Fossils may provide tantalizing clues to human history but they also lack some vital information, such as revealing which pieces of human DNA have been favored by evolution because they confer beneficial traits - resistance to infection or the ability to digest milk, for example. These signs can only be revealed through genetic studies of modern humans and other related species, though the task has proven difficult.
Now, in a paper appearing in the January 7 edition of Science Express, researchers describe a method for pinpointing these preferred regions within the human genome that offers greater precision and resolution than ever before, and the possibility of deeply understanding both our genetic past and present.
"It's clear that positive natural selection has been a critical force in shaping the human genome, but there are remarkably few examples that have been clearly identified," said senior author Pardis Sabeti, an associate member of the Broad Institute of Harvard and MIT and an assistant professor of organismic and evolutionary biology at Harvard University. "The method we've developed makes it possible to zero in on individual genes as well as the specific changes within them that are driving important evolutionary changes."
Positive natural selection is a process in which advantageous traits become more common in a population. That is because these traits boost an individual's chances of survival and reproduction, so they are readily passed on to future generations. Identifying such traits - and the genes underlying them - is a cornerstone of current efforts to dissect the biological history of the human species as well as the diseases that threaten human health today.
"In the human genome, positive natural selection leaves behind very distinctive signals," said co-first author Sharon Grossman, a research assistant at Harvard University and the Broad Institute. Yet earlier methods for detecting these signals are limited, highlighting relatively large chunks of the genome that are hundreds of thousands to millions of genetic letters or "bases" in length, and that can contain many genes.
Of the hundreds of these large genomic regions thought to be under positive natural selection in humans, only a handful have so far been winnowed to a precise genetic change. "Finding the specific genetic changes that are under selection can be like looking for a needle in a haystack," said Grossman.

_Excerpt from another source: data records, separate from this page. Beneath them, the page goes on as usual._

/-! ### Reading what was written -/

@[simp] theorem State.setCore_core_self (n : Nat) (x : Core) : (s.setCore n x).core n = x := Tab.get_set_self _ _ _
theorem State.setCore_core_ne (n : Nat) (x : Core) (m : Nat) (h : m ≠ n) : (s.setCore n x).core m = s.core m := Tab.get_set_of_ne _ _ h
theorem State.setCore_core_eq (n : Nat) (x : Core) (m : Nat) : (s.setCore n x).core m = if m = n then x else s.core m := Tab.get_set _ _ _ _
@[simp] theorem State.setPart_part_self (n : Nat) (x : Part) : (s.setPart n x).part n = x := Tab.get_set_self _ _ _
theorem State.setPart_part_ne (n : Nat) (x : Part) (m : Nat) (h : m ≠ n) : (s.setPart n x).part m = s.part m := Tab.get_set_of_ne _ _ h
theorem State.setPart_part_eq (n : Nat) (x : Part) (m : Nat) : (s.setPart n x).part m = if m = n then x else s.part m := Tab.get_set _ _ _ _
@[simp] theorem State.setSync_sync_self (n : Nat) (x : Sync) : (s.setSync n x).sync n = x := Tab.get_set_self _ _ _
theorem State.setSync_sync_ne (n : Nat) (x : Sync) (m : Nat) (h : m ≠ n) : (s.setSync n x).sync m = s.sync m := Tab.get_set_of_ne _ _ h
theorem State.setSync_sync_eq (n : Nat) (x : Sync) (m : Nat) : (s.setSync n x).sync m = if m = n then x else s.sync m := Tab.get_set _ _ _ _
@[simp] theorem State.setConn_conn_self (n : Nat) (x : Conn) : (s.setConn n x).conn n = x := Tab.get_set_self _ _ _
theorem State.setConn_conn_ne (n : Nat) (x : Conn) (m : Nat) (h : m ≠ n) : (s.setConn n x).conn m = s.conn m := Tab.get_set_of_ne _ _ h
theorem State.setConn_conn_eq (n : Nat) (x : Conn) (m : Nat) : (s.setConn n x).conn m = if m = n then x else s.conn m := Tab.get_set _ _ _ _
@[simp] theorem State.setLink_link_self (n : Nat) (x : Link) : (s.setLink n x).link n = x := Tab.get_set_self _ _ _
theorem State.setLink_link_ne (n : Nat) (x : Link) (m : Nat) (h : m ≠ n) : (s.setLink n x).link m = s.link m := Tab.get_set_of_ne _ _ h
theorem State.setLink_link_eq (n : Nat) (x : Link) (m : Nat) : (s.setLink n x).link m = if m = n then x else s.link m := Tab.get_set _ _ _ _
@[simp] theorem State.setStream_stream_self (n : Nat) (x : Stream) : (s.setStream n x).stream n = x := Tab.get_set_self _ _ _
theorem State.setStream_stream_ne (n : Nat) (x : Stream) (m : Nat) (h : m ≠ n) : (s.setStream n x).stream m = s.stream m := Tab.get_set_of_ne _ _ h
theorem State.setStream_stream_eq (n : Nat) (x : Stream) (m : Nat) : (s.setStream n x).stream m = if m = n then x else s.stream m := Tab.get_set _ _ _ _

@[simp] theorem State.setObj_obj_self (i k v : Nat) : (s.setObj i k v).obj i k = v := Tab.get_set_self _ _ _

/-- Subindexes are below 256: two registers are one only when index and subindex agree. -/
theorem objKey_inj {i k j l : Nat} (hk : k < 256) (hl : l < 256) (h : objKey i k = objKey j l) : i = j ∧ k = l := by
  simp only [objKey] at h
  omega

theorem State.setObj_obj_ne (i k v j l : Nat) (hk : k < 256) (hl : l < 256) (h : (j, l) ≠ (i, k)) :
    (s.setObj i k v).obj j l = s.obj j l := by
  refine Tab.get_set_of_ne _ _ fun e => h ?_
  obtain ⟨rfl, rfl⟩ := objKey_inj hl hk e
  rfl

theorem State.setObj_obj_eq (i k v j l : Nat) (hk : k < 256) (hl : l < 256) :
    (s.setObj i k v).obj j l = if j = i ∧ l = k then v else s.obj j l := by
  split
  · next h => rw [h.1, h.2, State.setObj_obj_self]
  · next h => exact State.setObj_obj_ne s i k v j l hk hl fun e => h (by simpa using e)

@[simp] theorem State.emit_out (o : Output) : (s.emit o).out = o :: s.out := rfl

/-- A counter is a register written. -/
theorem State.count_eq (i k w n : Nat) : s.count i k w n = s.setObj i k (counterAt w (s.obj i k + n)) := rfl

theorem State.countSat_eq (i k w n : Nat) : s.countSat i k w n = s.setObj i k (saturateAt w (s.obj i k + n)) := rfl

end Sys2Proof.Machine
end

Sabeti, Grossman and their colleagues wondered if there might be a way to enhance this genomic search. Because existing methods for detecting natural selection each measure distinct genomic features, the researchers predicted that an approach that combines them together could yield even better results.
After some initial simulations to test their new method, the research team applied it to more than 180 regions of the human genome that are thought to be under recent positive selection, yet in most cases, the specific gene or genetic variant under selection is unknown.
The researchers' method, called "Composite of Multiple Signals" or CMS, enabled them to dramatically narrow the size of the candidate regions, reducing them from an average of eight genes per region to one. Moreover the number of candidate genetic changes was reduced from thousands to just a handful, helping the researchers tease out the needles from the haystack.